-- ==== Sys2Proof/Machine/Upper.lean ====
section
/-! DEFINITION. The two upper-immediate instructions (`46_upper_immediate.md`). -/

namespace Sys2Proof.Machine

/-- `lui rd, upimm`: `x[rd] <- {upimm, 12'b0}` (R190). -/
def execLui (rd : RegIdx) (upimm : BitVec 20) (s : State) : Result :=
  writeAndAdvance rd (immU upimm) s

/-- `auipc rd, upimm`: `x[rd] <- pc + {upimm, 12'b0}`, with the `pc` of the instruction itself (R191). -/
def execAuipc (rd : RegIdx) (upimm : BitVec 20) (s : State) : Result :=
  writeAndAdvance rd (s.pc + immU upimm) s

end Sys2Proof.Machine
end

WHAT THE TASK REQUIRES. Your answer should consist of every line from the entries that holds "writeAndAdvance".

YOUR SOLUTION.
  writeAndAdvance rd (immU upimm) s
  writeAndAdvance rd (s.pc + immU upimm) s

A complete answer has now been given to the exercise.